In VB study, hydrological outputs from the SUMMA model for the 671 CAMELS catchments across the contiguous United States (CONUS) and a 60-month actual simulation period are investigated to understand their dependence on input forcing behavior across CONUS. VB study layes out a simple methodology that can be applied to understand the relative importance of seven model forcings (precipitation rate, air temperature, longwave radiation, specific humidity, shortwave radiation, wind speed, and air pressure).

Choi et al. (2021) integrated three components through seamless data transfers for a reproducible research: (1) online data and model repositories; (2) computational environments leveraging containerization and self-documented computational notebooks; and (3) Application Programming Interfaces (APIs) that provide programmatic control of complex computational models.

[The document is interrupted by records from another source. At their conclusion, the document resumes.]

-- ==== Sys2Proof/Machine/Dispatch.lean ====
section
/-! DEFINITION. The dispatch: one arm per command, each one direct call of its meaning (spec 30_encoding.md R71). -/

namespace Sys2Proof.Machine

def exec (i : Instr) (s : State) : Host.Outcome State Fault Refusal :=
  match i with
  | .encFctrl => Sys2Proof.Machine.execEncFctrl s
  | .decFctrl => Sys2Proof.Machine.execDecFctrl s
  | .encMhdr => Sys2Proof.Machine.execEncMhdr s
  | .decMhdr => Sys2Proof.Machine.execDecMhdr s
  | .serFhdr => Sys2Proof.Machine.execSerFhdr s
  | .parFhdr => Sys2Proof.Machine.execParFhdr s
  | .serData => Sys2Proof.Machine.execSerData s
  | .parData => Sys2Proof.Machine.execParData s
  | .crypt => Sys2Proof.Machine.execCrypt s
  | .mic => Sys2Proof.Machine.execMic s
  | .micFrame => Sys2Proof.Machine.execMicFrame s
  | .serPhy => Sys2Proof.Machine.execSerPhy s
  | .parPhy => Sys2Proof.Machine.execParPhy s

end Sys2Proof.Machine
end

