-- ==== Sys2Proof/Machine/Core.lean ====
section
/-! DEFINITION. The machine as the host runs it. -/

def Sys2Proof.core : Host.Core := { State := Sys2Proof.Machine.State, Fault := Sys2Proof.Machine.Fault, Refusal := Sys2Proof.Machine.Refusal, step := Sys2Proof.Machine.step, reset := Sys2Proof.Machine.State.reset }
end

Therefore, Maghami et al. (2023), integrated the following three components through seamless data transfers to make components of a modern and complex hydrologic study (VB study) easier to reproduce:
(1) HydroShare as online data and model repository;
(2) CyberGIS-Jupyter for Water for self-documented computational notebooks as computational environment (with and without HPC notebooks);
(3) pySUMMA as Application Programming Interfaces (APIs) that provide programmatic control of complex computational models.

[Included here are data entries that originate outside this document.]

-- ==== Sys2Proof/Machine/Script.lean ====
section
/-! DEFINITION. Host scripts: the statements of spec 30_encoding.md R72, their expansion to bus transactions (R73),
and what running them on the machine does. -/

namespace Sys2Proof.Machine

/-- The statements and pseudo-instructions of R72. -/
inductive Stmt where
  /-- `wr NAME, v` -/
  | wr (r : Reg) (v : Nat)
  /-- `rd NAME` -/
  | rd (r : Reg)
  /-- `wrb ARRAY[i], b` -/
  | wrb (sp : Space) (i b : Nat)
  /-- `rdb ARRAY[i]` -/
  | rdb (sp : Space) (i : Nat)
  /-- `cmd MNEMONIC` -/
  | cmd (i : Instr)
  /-- `expect NAME = v` -/
  | expect (r : Reg) (v : Nat)
  /-- `expectb ARRAY[a..b) = hex` -/
  | expectb (sp : Space) (a b : Nat) (bytes : List Byte)
  /-- `ld ARRAY, hex` -/
  | ld (sp : Space) (bytes : List Byte)
  /-- `key hex` -/
  | key (bytes : List Byte)
  /-- `in hex` -/
  | input (bytes : List Byte)
  /-- `frm hex` -/
  | frm (bytes : List Byte)
  /-- `opts hex` -/
  | opts (bytes : List Byte)
  /-- `fctrl adr, req, ack, pend` -/
  | fctrl (adr req ack pend : Nat)
  /-- `mov FRM, OBUF` -/
  | movFrmObuf
  /-- `mov IBUF, OBUF` -/
  | movIbufObuf
  /-- `mov IBUF, FRM` -/
  | movIbufFrm
  deriving DecidableEq, Repr

/-- Whether a statement is one R72 has on a core of capacity `cap`: array indexes lie in the array, an `expectb`
string has b - a bytes, a loaded string fits its array. -/
def Stmt.wellFormed (cap : Nat) : Stmt → Bool
  | .wrb sp i _ => decide (i < sp.size cap)
  | .rdb sp i => decide (i < sp.size cap)
  | .expectb sp a b bytes => decide (a ≤ b) && decide (b ≤ sp.size cap) && decide (bytes.length = b - a)
  | .ld sp bytes => decide (bytes.length ≤ sp.size cap)
  | .key bytes => decide (bytes.length ≤ Space.key.size cap)
  | .opts bytes => decide (bytes.length ≤ Space.fopts.size cap)
  | .input bytes | .frm bytes => decide (bytes.length ≤ cap)
  | .wr _ _ | .rd _ | .cmd _ | .expect _ _ | .fctrl _ _ _ _ | .movFrmObuf | .movIbufObuf | .movIbufFrm => true

/-- One bus transaction, and the value a script asserts that it returns: a number, of which nothing is cut off, so that
an asserted number that no word holds fails. -/
abbrev Transaction := Access × Option Nat

/-- `W32 offset value` (R73). -/
def w32 (r : Reg) (v : Nat) : Transaction := (.write 32 r.offset v, none)
/-- `R32 offset` (R73). -/
def r32 (r : Reg) : Transaction := (.read 32 r.offset, none)
/-- `W8 offset byte` (R73). -/
def w8 (sp : Space) (i b : Nat) : Transaction := (.write 8 (sp.base + i) b, none)
/-- `R8 offset` (R73). -/
def r8 (sp : Space) (i : Nat) : Transaction := (.read 8 (sp.base + i), none)

/-- The 8-bit writes of a byte string to ARRAY[i] and up. -/
def loadFrom (sp : Space) : Nat → List Byte → List Transaction
  | _, [] => []
  | i, b :: bs => w8 sp i b.toNat :: loadFrom sp (i + 1) bs

/-- The 8-bit reads of ARRAY[i] and up, each asserted to return the next byte of the string. -/
def expectFrom (sp : Space) : Nat → List Byte → List Transaction
  | _, [] => []
  | i, b :: bs => (.read 8 (sp.base + i), some b.toNat) :: expectFrom sp (i + 1) bs

/-- The read-then-write pairs of a `mov`, byte k of the source to byte k of the destination. -/
def copyFrom (dst src : Space) : Nat → List Byte → List Transaction
  | _, [] => []
  | i, b :: bs => r8 src i :: w8 dst i b.toNat :: copyFrom dst src (i + 1) bs

/-- A `mov`: read the source's length register, copy that many bytes, write the destination's length register. The
values the host writes are those its reads return, so the expansion depends on the state. -/
def moveBytes (dst src : Space) (dstLen srcLen : Reg) (s : State) : List Transaction :=
  let n := (s.get srcLen).toNat
  r32 srcLen :: copyFrom dst src 0 (s.memRead src 0 n) ++ [w32 dstLen n]

/-- The transactions of a statement issued in state `s` (R72, R73). -/
def Stmt.transactions (s : State) : Stmt → List Transaction
  | .wr r v => [w32 r v]
  | .rd r => [r32 r]
  | .wrb sp i b => [w8 sp i b]
  | .rdb sp i => [r8 sp i]
  | .cmd i => [w32 .cmd (encode i).toNat]
  | .expect r v => [(.read 32 r.offset, some v)]
  | .expectb sp a _ bytes => expectFrom sp a bytes
  | .ld sp bytes => loadFrom sp 0 bytes
  | .key bytes => loadFrom .key 0 bytes ++ [w32 .keylen bytes.length]
  | .input bytes => loadFrom .ibuf 0 bytes ++ [w32 .ilen bytes.length]
  | .frm bytes => loadFrom .frm 0 bytes ++ [w32 .frmlen bytes.length]
  | .opts bytes => loadFrom .fopts 0 bytes ++ [w32 .foptslen bytes.length]
  | .fctrl adr req ack pend => [w32 .adr adr, w32 .adrackreq req, w32 .ack ack, w32 .fpending pend]
  | .movFrmObuf => moveBytes .frm .obuf .frmlen .olen s
  | .movIbufObuf => moveBytes .ibuf .obuf .ilen .olen s
  | .movIbufFrm => moveBytes .ibuf .frm .ilen .frmlen s

/-- How a script ends. -/
inductive ScriptEnd where
  /-- Every access was admitted and every assertion held. -/
  | done (s : State)
  /-- A read returned another value than the script asserts. -/
  | assertionFailed (s : State)
  /-- An access was not admitted. -/
  | refused (r : Refusal)
  /-- A statement is none of R72's. -/
  | illFormed
  deriving DecidableEq, Repr

/-- One access as one step of the machine. -/
def issue (a : Access) (s : State) : Result := step { s with pending := [a] }

/-- Issue transactions one at a time, in order. -/
def runTransactions : List Transaction → State → ScriptEnd
  | [], s => .done s
  | (a, want) :: ts, s =>
    match issue a s with
    | .next t => if want = none ∨ want = t.reply.map BitVec.toNat then runTransactions ts t else .assertionFailed t
    | .refused r => .refused r
    | .fault _ => .illFormed

/-- Run a host script, statement by statement (R72). -/
def runScript : List Stmt → State → ScriptEnd
  | [], s => .done s
  | st :: sts, s =>
    if st.wellFormed s.bufCap then
      match runTransactions (st.transactions s) s with
      | .done t => runScript sts t
      | e => e
    else .illFormed

end Sys2Proof.Machine
end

This collection includes three resources:

1- First resource, provides the entire NLDAS forcing datasets used in the VB study.
2- Second resource provides an end-to-end workflow of CAMELS basin modeling with SUMMA for the paper simulations configured for execution in connected JupyterHub compute platforms. This resource is well-suited for a smaller scale exploration: it is preconfigured to explore one example CAMELS site and a period of 60-month actual simulation to demonstrate the capabilities of the notebooks. Users still can change the CAMELS site, the number of sites being explored or even the simulation period. To quickly assess the capabilities of the notebooks in this resource, we even recommend running an actual simulation period as short as 12 months.
3- Third resource, however, uses HPC (High-Performance Computing) through CyberGIS Computing Service. The HPC enables a high-speed running of simulations which makes it suitable for running larger simulations (even as large as the entire 671 CAMELS sites and the whole 60-month actual simulation period used in the VB study) practical and much faster than the second resource. This resource is preconfigured to explore four example CAMELS site and a period of 60-month actual simulation to only demonstrate the capabilities of the notebooks. Users still can change the CAMELS sites, the number of sites being explored or even the simulation period.

Greater details can be found in each resource.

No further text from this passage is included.